Top-P (Nucleus Sampling)¶
Limits the AI to choosing from the most probable tokens that make up a cumulative probability of P. Lower values = more focused.
- 0.9 - 1.0 — Almost no restriction (default)
- 0.7 - 0.8 — Moderate restriction
- 0.3 - 0.5 — Strong restriction — very predictable output
Top-K¶
Limits the AI to choosing from the top K most probable tokens. Works alongside Top-P.
- 0 — Disabled (default for many providers)

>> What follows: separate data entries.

-- ==== Sys2Proof/Certificates/Slice0/Obligations.lean ====
section
/-! DEFINITION. The statements for the provers, each from the numbered rules of the spec. `N` below is the decided NUM,
`Sys2Proof.Machine.binary32`; `rd N l i` is `l[i]`; a `t = …` that updates a record says that everything else is unchanged. -/

open Sys2Proof Sys2Proof.Machine

/-! ## Commands and the step -/

/-- 45_controller.md R200. -/
def Obligations.NopChangesNothing : Prop :=
  decode (.cw 0x0000#16) = .ok .nop ∧ ∀ s : State, exec .nop s = .next s

/-- 45_controller.md R201, R202, 10_state.md R52 to R56: the state both INIT commands leave, element by element, whatever
the state was before. The numbers are written as their binary32 fields: `+0`, `1` and `-1`. That PHASE_INIT, the four INIT sets and
MS_FLOOR have their decided values and no other is the model's choice (log 7). -/
def Obligations.InitInstallsTheResetValues : Prop :=
  decode (.cw 0x1000#16) = .ok .initEnc ∧ decode (.cw 0x2000#16) = .ok (.initDec false)
  ∧ decode (.cw 0x2001#16) = .ok (.initDec true)
  ∧ ∀ (s : State) (pf : Bool),
    let zero : B32 := .fin false 0 0
    let one : B32 := .fin false 127 0
    let minusOne : B32 := .fin true 127 0
    let unit : Nat → List B32 := fun n => one :: List.replicate n zero
    let session : Mode → Bool → CoreState B32 := fun mode pfEn =>
      { CTRL := .running, MODE := mode, PF_EN := pfEn, PHASE := .p1, VX := 0, ERR := .none
        A_RDY := false, W_RDY := false, GP_RDY := false
        A_CUR := unit 50, A_PEND := unit 50
        WZ_CUR := unit 10, WP_CUR := unit 10, WZ_PEND := unit 10, WP_PEND := unit 10
        GP_CUR := one :: minusOne :: List.replicate 9 zero, GP_PEND := one :: minusOne :: List.replicate 9 zero
        H := ⟨one, zero, zero, zero, zero⟩
        E := shapen binary32 ⟨one, zero, zero, zero, zero⟩ cfg.cbShape
        GSTATE := List.replicate 10 zero, SYN_MEM := List.replicate 50 zero
        WF_ZMEM := List.replicate 10 zero, WF_PMEM := List.replicate 10 zero
        PWF_ZMEM := List.replicate 10 zero, PWF_PMEM := List.replicate 10 zero
        PF_A10 := unit 10, PF_K1 := zero, PF_STATE := cfg.pfInit
        QIN := List.replicate 60 zero, QEXC := List.replicate 60 zero, QSYN := List.replicate 60 zero
        QLG := List.replicate 12 zero
        SB_SYN := List.replicate (70 + Config.nonr) zero, SB_W := List.replicate (30 + Config.nonrw) zero
        SB_G := List.replicate (14 + Config.nonrlg) zero
        REXP_SYN := List.replicate 51 zero, REXP_W := List.replicate 11 zero, REXP_G := List.replicate 11 zero }
    exec .initEnc s = .next { s with toCoreState := session .enc false }
      ∧ exec (.initDec pf) s = .next { s with toCoreState := session .dec pf }

/-- 10_state.md R51, R57, 70_reset_and_hazards.md R281: power-on and an INIT differ in CTRL, MODE and PF_EN only. -/
def Obligations.PowerOnDiffersFromInitInControlOnly : Prop :=
  State.reset.CTRL = .idle ∧ State.reset.MODE = .enc ∧ State.reset.PF_EN = false
    ∧ exec .initEnc State.reset = .next { State.reset with CTRL := .running, MODE := .enc, PF_EN := false }
    ∧ ∀ pf, exec (.initDec pf) State.reset = .next { State.reset with CTRL := .running, MODE := .dec, PF_EN := pf }

/-- 10_state.md R55: at reset the impulse response is the unit impulse and the energies are the codewords' own. It rests on
the shape table holding finite numbers, the model's reading (log 5). -/
def Obligations.ResetEnergiesAreTheCodewordEnergies : Prop :=
  State.reset.H = ⟨b32OfInt 1, b32Zero, b32Zero, b32Zero, b32Zero⟩ ∧ State.reset.E.length = 128 ∧ ∀ j < 128, rd binary32 State.reset.E j
    = sumFrom binary32 0 5 (fun k => b32Mul (cfg.cbShape j k) (cfg.cbShape j k))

- 10-40 — Moderate restriction
- 1 — Always picks the most likely token (completely deterministic)
Min-P¶
Removes tokens whose probability is below a minimum threshold relative to the top token. Often used as an alternative to Top-P.
- 0 — Disabled
- 0.05 - 0.1 — Light filtering (recommended starting point)
Repetition Control¶
Limited provider support
Most major providers (Anthropic, Google, DeepSeek, and many others) do not support frequency, presence, or repetition penalties. These parameters are silently ignored if the provider doesn't implement them. They primarily work with OpenAI and OpenAI-compatible APIs. Only use these if you know your provider supports them.
Frequency Penalty¶
Penalizes tokens based on how often they've appeared in the text so far. Higher values reduce word repetition.
- 0 — No penalty (default)
- 0.1 - 0.5 — Mild reduction in repetition
- 0.5 - 1.0 — Strong reduction
Presence Penalty¶
Penalizes tokens that have appeared at all, regardless of frequency. Encourages the AI to explore new topics.
- 0 — No penalty (default)
- 0.1 - 0.5 — Encourages variety
- 0.5 - 1.0 — Strongly discourages revisiting topics
Repetition Penalty¶
A multiplier penalty on repeated tokens. Some providers use this instead of frequency/presence penalties.
- 1.0 — No penalty
- 1.05 - 1.15 — Mild to moderate penalty
Don't stack penalties
Using both frequency penalty and repetition penalty at the same time can make the AI avoid common words entirely, leading to awkward prose. Pick one approach — and only if your provider supports it.
Context Settings¶
Context Size¶
The maximum number of tokens for the entire conversation context (prompt + history). This should match your model's context window:
- 128,000 — Standard for most current models (GPT-5.x, DeepSeek, etc.)
- 200,000 — Claude Opus 4.5, Claude Sonnet 4.5, and older Claude models
- 1,000,000 — Claude Opus 4.6, Claude Sonnet 4.6, Gemini Pro, Gemini Flash, and other extended context models
- 32,768 or less — Some smaller or older models
Most models you'll encounter in 2026 support at least 128K context. Check your provider's model page if unsure.
Seed¶
A fixed seed for reproducible output. When set, the same prompt produces the same response. Useful for testing. Set to 0 or leave blank for random.
Custom Stop Strings¶
Strings that cause the AI to stop generating when encountered. Common uses:
- Stop at
\n\nto prevent runaway generation - Stop at character name prefixes to prevent the AI from writing as your character
Sampler Overrides¶
The preset can define sampler overrides — parameter values that override the connection's defaults. Each override can be individually enabled or disabled, giving you granular control over which parameters the preset controls and which come from the connection.
Tips¶
Start with temperature
Temperature is the single most impactful setting. Start there and adjust other parameters only if you need finer control.
Use the dry run
The dry run shows you the final parameter values after all overrides are applied. Useful for verifying your settings are taking effect.